(DATASET RECORDS Opens)

/-- On a clean core that takes an instruction, with the address a multiple of the access size, the bytes in local memory, no overlapping access in flight and, for SST, a free entry of the tracker, SLD writes the zero- or sign-extended little-endian value of the bytes to sD, and SST stores the low bytes of sB there; both advance the PC and change nothing else. With the address off its size the core faults with code 0x08, and with the bytes outside local memory (and the address aligned) with code 0x09, and takes no effect. After SST every byte of it outside the n bytes at sA + IMM reads as before and those bytes read as the low bytes of sB; after VST every byte outside the words of the active lanes at sA + IMM reads as before and each of those words reads as the lane. No register but the PC changes, no other core, and nothing outside the cores. The address is the one the instruction computes. (04_instruction_set.md R125, 04_instruction_set.md R127) -/
def Obligations.LoadsAndStores : Prop :=
  (∀ (s : State) (c : Fin 144) (w : GenFields), s.fresh c →
     let f := s.fetch c;
     let x := s.core c;
     let n := memSize w.func.toNat;
     let a := (x.s w.a.toNat + w.imm).toNat;
     (({ d := true, a := true, imm := 64 } : Uses).bad w = false → w.func ≤ 6 → a % n = 0 → a + n ≤ 2 ^ 22 → x.conflict a (a + n) false = false →
       exec (.sld c w) s = .next (f.setCore c ((x.go.setS w.d.toNat
         (if w.func < 4 then BitVec.ofNat 64 (leNat (x.lread a n)) else BitVec.ofInt 64 (sint (8 * n) (leNat (x.lread a n)))) false).next))) ∧
     (({ a := true, b := true, imm := 64 } : Uses).bad w = false → w.func ≤ 3 → a % n = 0 → a + n ≤ 2 ^ 22 → x.writeStall [(a, n)] = false →
       exec (.sst c w) s = .next (f.setCore c { x.go with lmem := msetN zeroByte x.lmem a (leBytes (x.s w.b.toNat).toNat n), pc := x.pc + 16 })) ∧
     (({ d := true, a := true, imm := 64 } : Uses).bad w = false → w.func ≤ 6 → a % n ≠ 0 → exec (.sld c w) s = .next (f.coreFault c 0x08 (genWord 0x05 w) 0)) ∧
     (({ d := true, a := true, imm := 64 } : Uses).bad w = false → w.func ≤ 6 → a % n = 0 → 2 ^ 22 < a + n → exec (.sld c w) s = .next (f.coreFault c 0x09 (genWord 0x05 w) 0)) ∧
     (({ a := true, b := true, imm := 64 } : Uses).bad w = false → w.func ≤ 3 → a % n ≠ 0 → exec (.sst c w) s = .next (f.coreFault c 0x08 (genWord 0x06 w) 0)) ∧
     (({ a := true, b := true, imm := 64 } : Uses).bad w = false → w.func ≤ 3 → a % n = 0 → 2 ^ 22 < a + n → exec (.sst c w) s = .next (f.coreFault c 0x09 (genWord 0x06 w) 0))) ∧
  (∀ (s : State) (c : Fin 144) (w : GenFields), s.fresh c →
     let f := s.fetch c;
     let x := s.core c;
     let n := memSize w.func.toNat;
     let a := (x.s w.a.toNat + w.imm).toNat;
     (({ a := true, b := true, imm := 64 } : Uses).bad w = false → w.func ≤ 3 → a % n = 0 → a + n ≤ 2 ^ 22 → x.writeStall [(a, n)] = false →
       Runs (.sst c w) s (fun t =>
         t = f.setCore c { x.go with lmem := (t.core c).lmem, pc := x.pc + 16 } ∧
         (∀ p, p < a ∨ a + n ≤ p → mget zeroByte (t.core c).lmem p = mget zeroByte x.lmem p) ∧
         (∀ i, i < n → mget zeroByte (t.core c).lmem (a + i) = (leBytes (x.s w.b.toNat).toNat n).getD i 0))) ∧
     (({ a := true, b := true, pred := true, imm := 64 } : Uses).bad w = false → w.func = 0 → a % 64 = 0 → a + 2048 ≤ 2 ^ 22 → x.writeStall [(a, 2048)] = false →
       Runs (.vst c w) s (fun t =>
         t = f.setCore c { x.go with lmem := (t.core c).lmem, pc := x.pc + 16 } ∧
         (∀ p, (∀ i, i < 512 → (x.p w.pred.toNat).getLsbD i = true → p < a + 4 * i ∨ a + 4 * i + 4 ≤ p) → mget zeroByte (t.core c).lmem p = mget zeroByte x.lmem p) ∧
         (∀ i, i < 512 → (x.p w.pred.toNat).getLsbD i = true → leNat ((t.core c).lread (a + 4 * i) 4) = lane 32 (x.v w.b.toNat) i))))

/-- On a clean core that takes an instruction, BR goes to PC + 16 * IMM[31:0] (signed) when its condition holds and to the next instruction otherwise, JAL writes PC + 16 to sD and goes to PC + 16 * IMM[31:0], and JR goes to the address in sA when it is a multiple of 16; nothing else changes. A JR to any other address faults with code 0x08 and the PC keeps the address of the JR. On a clean core that takes an instruction, TRAP with zero unused fields faults with code 0x14 and carries IMM[31:0], and a word with opcode 0x00 or any opcode that the chapter does not assign faults with code 0x01; the record holds the code, the PC, the instruction and the trap value, and nothing else of the core changes. (04_instruction_set.md R125, 04_instruction_set.md R116, 04_instruction_set.md R156) -/
def Obligations.ControlAndTraps : Prop :=
  (∀ (s : State) (c : Fin 144) (w : GenFields), s.fresh c →
     let f := s.fetch c;
     let x := s.core c;
     let target := x.pc + BitVec.ofInt 64 (16 * (w.imm.setWidth 32).toInt);
     let cond : Word → Word → Prop := fun a b =>
       (w.func = 0 ∧ a = b) ∨ (w.func = 1 ∧ a ≠ b) ∨ (w.func = 2 ∧ a.toInt < b.toInt) ∨ (w.func = 3 ∧ b.toInt ≤ a.toInt) ∨
       (w.func = 4 ∧ a.toNat < b.toNat) ∨ (w.func = 5 ∧ b.toNat ≤ a.toNat);
     (({ a := true, b := true, imm := 32 } : Uses).bad w = false → w.func ≤ 5 →
       (cond (x.s w.a.toNat) (x.s w.b.toNat) → exec (.br c w) s = .next (f.setCore c { x.go with pc := target })) ∧
       (¬cond (x.s w.a.toNat) (x.s w.b.toNat) → exec (.br c w) s = .next (f.setCore c x.go.next))) ∧
     (({ d := true, imm := 32 } : Uses).bad w = false → w.func = 0 →
       exec (.jal c w) s = .next (f.setCore c { x.go.setS w.d.toNat (x.pc + 16) false with pc := target })) ∧
     (({ a := true } : Uses).bad w = false → w.func = 0 → (x.s w.a.toNat).toNat % 16 = 0 →
       exec (.jr c w) s = .next (f.setCore c { x.go with pc := x.s w.a.toNat })) ∧
     (({ a := true } : Uses).bad w = false → w.func = 0 → (x.s w.a.toNat).toNat % 16 ≠ 0 →
       exec (.jr c w) s = .next (f.coreFault c 0x08 (genWord 0x0A w) 0))) ∧
  (∀ (s : State) (c : Fin 144), s.fresh c →
     (∀ w : GenFields, ({ imm := 32 } : Uses).bad w = false → w.func = 0 →
       Runs (.trap c w) s (fun t => t.core c = { s.core c with run := .faulted, stall := .none, fault := some { code := 0x14, pc := (s.core c).pc, instr := genWord 0x83 w, detail := w.imm } })) ∧
     (∀ word : BitVec 128, word.toNat % 256 ∉ assignedOps →
       Runs (.illegalOpcode c word) s (fun t => t.core c = { s.core c with run := .faulted, stall := .none, fault := some { code := 0x01, pc := (s.core c).pc, instr := word, detail := 0 } })) ∧
     0 ∉ assignedOps)

/-- When a core that runs, waits for nothing, is awake and not fenced issues an instruction, it fetches the line through its home Tun (a line in its instruction cache is not fetched again): an address in no window gives code 0x09, a line of a channel that is offline makes it wait, a poisoned line gives code 0x15, else a poisoned register that the checks use gives 0x0A, else the lowest code that applies; the core stops and records the code, its PC and the instruction, the other cores of its LAUNCH stop issuing and those on which it has not begun leave it, and no register, memory, bank, queue, counter or predicate changes. The first two are poison consumptions (03 R104). (04_instruction_set.md R122) -/
def Obligations.FaultOrder : Prop :=
  ∀ (s : State) (c : Nat) (word : BitVec 128) (i : Issue) (eff : State → State), c < 144 →
    (s.core c).run = .running → (s.core c).wait = .none → (s.core c).sleep = .awake → (s.core c).fenced = false →
    let x := s.core c
    let g := s.fetch c
    let placed := (localForm x.pc.toNat).bind s.home ≠ none
    let fetched := x.cachedFetch = true ∨ (placed ∧ s.fetchWaits c = false ∧ (g.line x.fetchLine).2 = false)
    (x.cachedFetch = false → ¬placed → s.issue c word i eff = s.coreFault c 0x09 0 0) ∧
    (x.cachedFetch = false → placed → s.fetchWaits c = true → s.issue c word i eff = s) ∧
    (x.cachedFetch = false → placed → s.fetchWaits c = false → (g.line x.fetchLine).2 = true → s.issue c word i eff = (g.coreFault c 0x15 word 0).coreConsume c x.fetchLine) ∧
    (fetched → x.poisonS i.addrS = true ∨ x.poisonV i.addrV = true → s.issue c word i eff = (g.coreFault c 0x0A word 0).coreConsume c 0) ∧
    (fetched → x.poisonS i.addrS = false → x.poisonV i.addrV = false →
      ∀ f, f ∈ i.faults → (∀ g ∈ i.faults, f ≤ g) → s.issue c word i eff = g.coreFault c f word i.detail) ∧
    (∀ f word d, (s.coreFault c f word d).core c =
      { s.core c with run := .faulted, stall := .none, fault := some { code := BitVec.ofNat 16 f, pc := (s.core c).pc, instr := word, detail := BitVec.ofNat 64 d } }) ∧
    (∀ f word d, { s.coreFault c f word d with cores := s.cores, streams := s.streams } = s ∧ ∀ j, j < 64 → (s.coreFault c f word d).stream j = { s.stream j with
      progress := (s.stream j).progress.map (fun (z : CmdRun) => if j = x.stream ∧ z.count = x.command ∧ c ∈ z.cores then { z with cores := z.begun, ops := [] } else z) }) ∧
    (∀ f word d k, k < 144 → k ≠ c → (s.coreFault c f word d).core k = s.core k ∨ (s.coreFault c f word d).core k = { s.core k with run := .stopped, wait := .none })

(DATASET RECORDS Closes)

PROBLEM STATEMENT -
Working from the records above, write out verbatim only the lines from the line containing "(x.v w.b.toNat) i))))" through the line containing "(¬cond (x.s w.a.toNat)".

OUTPUT FOR THIS TASK -
         (∀ i, i < 512 → (x.p w.pred.toNat).getLsbD i = true → leNat ((t.core c).lread (a + 4 * i) 4) = lane 32 (x.v w.b.toNat) i))))

/-- On a clean core that takes an instruction, BR goes to PC + 16 * IMM[31:0] (signed) when its condition holds and to the next instruction otherwise, JAL writes PC + 16 to sD and goes to PC + 16 * IMM[31:0], and JR goes to the address in sA when it is a multiple of 16; nothing else changes. A JR to any other address faults with code 0x08 and the PC keeps the address of the JR. On a clean core that takes an instruction, TRAP with zero unused fields faults with code 0x14 and carries IMM[31:0], and a word with opcode 0x00 or any opcode that the chapter does not assign faults with code 0x01; the record holds the code, the PC, the instruction and the trap value, and nothing else of the core changes. (04_instruction_set.md R125, 04_instruction_set.md R116, 04_instruction_set.md R156) -/
def Obligations.ControlAndTraps : Prop :=
  (∀ (s : State) (c : Fin 144) (w : GenFields), s.fresh c →
     let f := s.fetch c;
     let x := s.core c;
     let target := x.pc + BitVec.ofInt 64 (16 * (w.imm.setWidth 32).toInt);
     let cond : Word → Word → Prop := fun a b =>
       (w.func = 0 ∧ a = b) ∨ (w.func = 1 ∧ a ≠ b) ∨ (w.func = 2 ∧ a.toInt < b.toInt) ∨ (w.func = 3 ∧ b.toInt ≤ a.toInt) ∨
       (w.func = 4 ∧ a.toNat < b.toNat) ∨ (w.func = 5 ∧ b.toNat ≤ a.toNat);
     (({ a := true, b := true, imm := 32 } : Uses).bad w = false → w.func ≤ 5 →
       (cond (x.s w.a.toNat) (x.s w.b.toNat) → exec (.br c w) s = .next (f.setCore c { x.go with pc := target })) ∧
       (¬cond (x.s w.a.toNat) (x.s w.b.toNat) → exec (.br c w) s = .next (f.setCore c x.go.next))) ∧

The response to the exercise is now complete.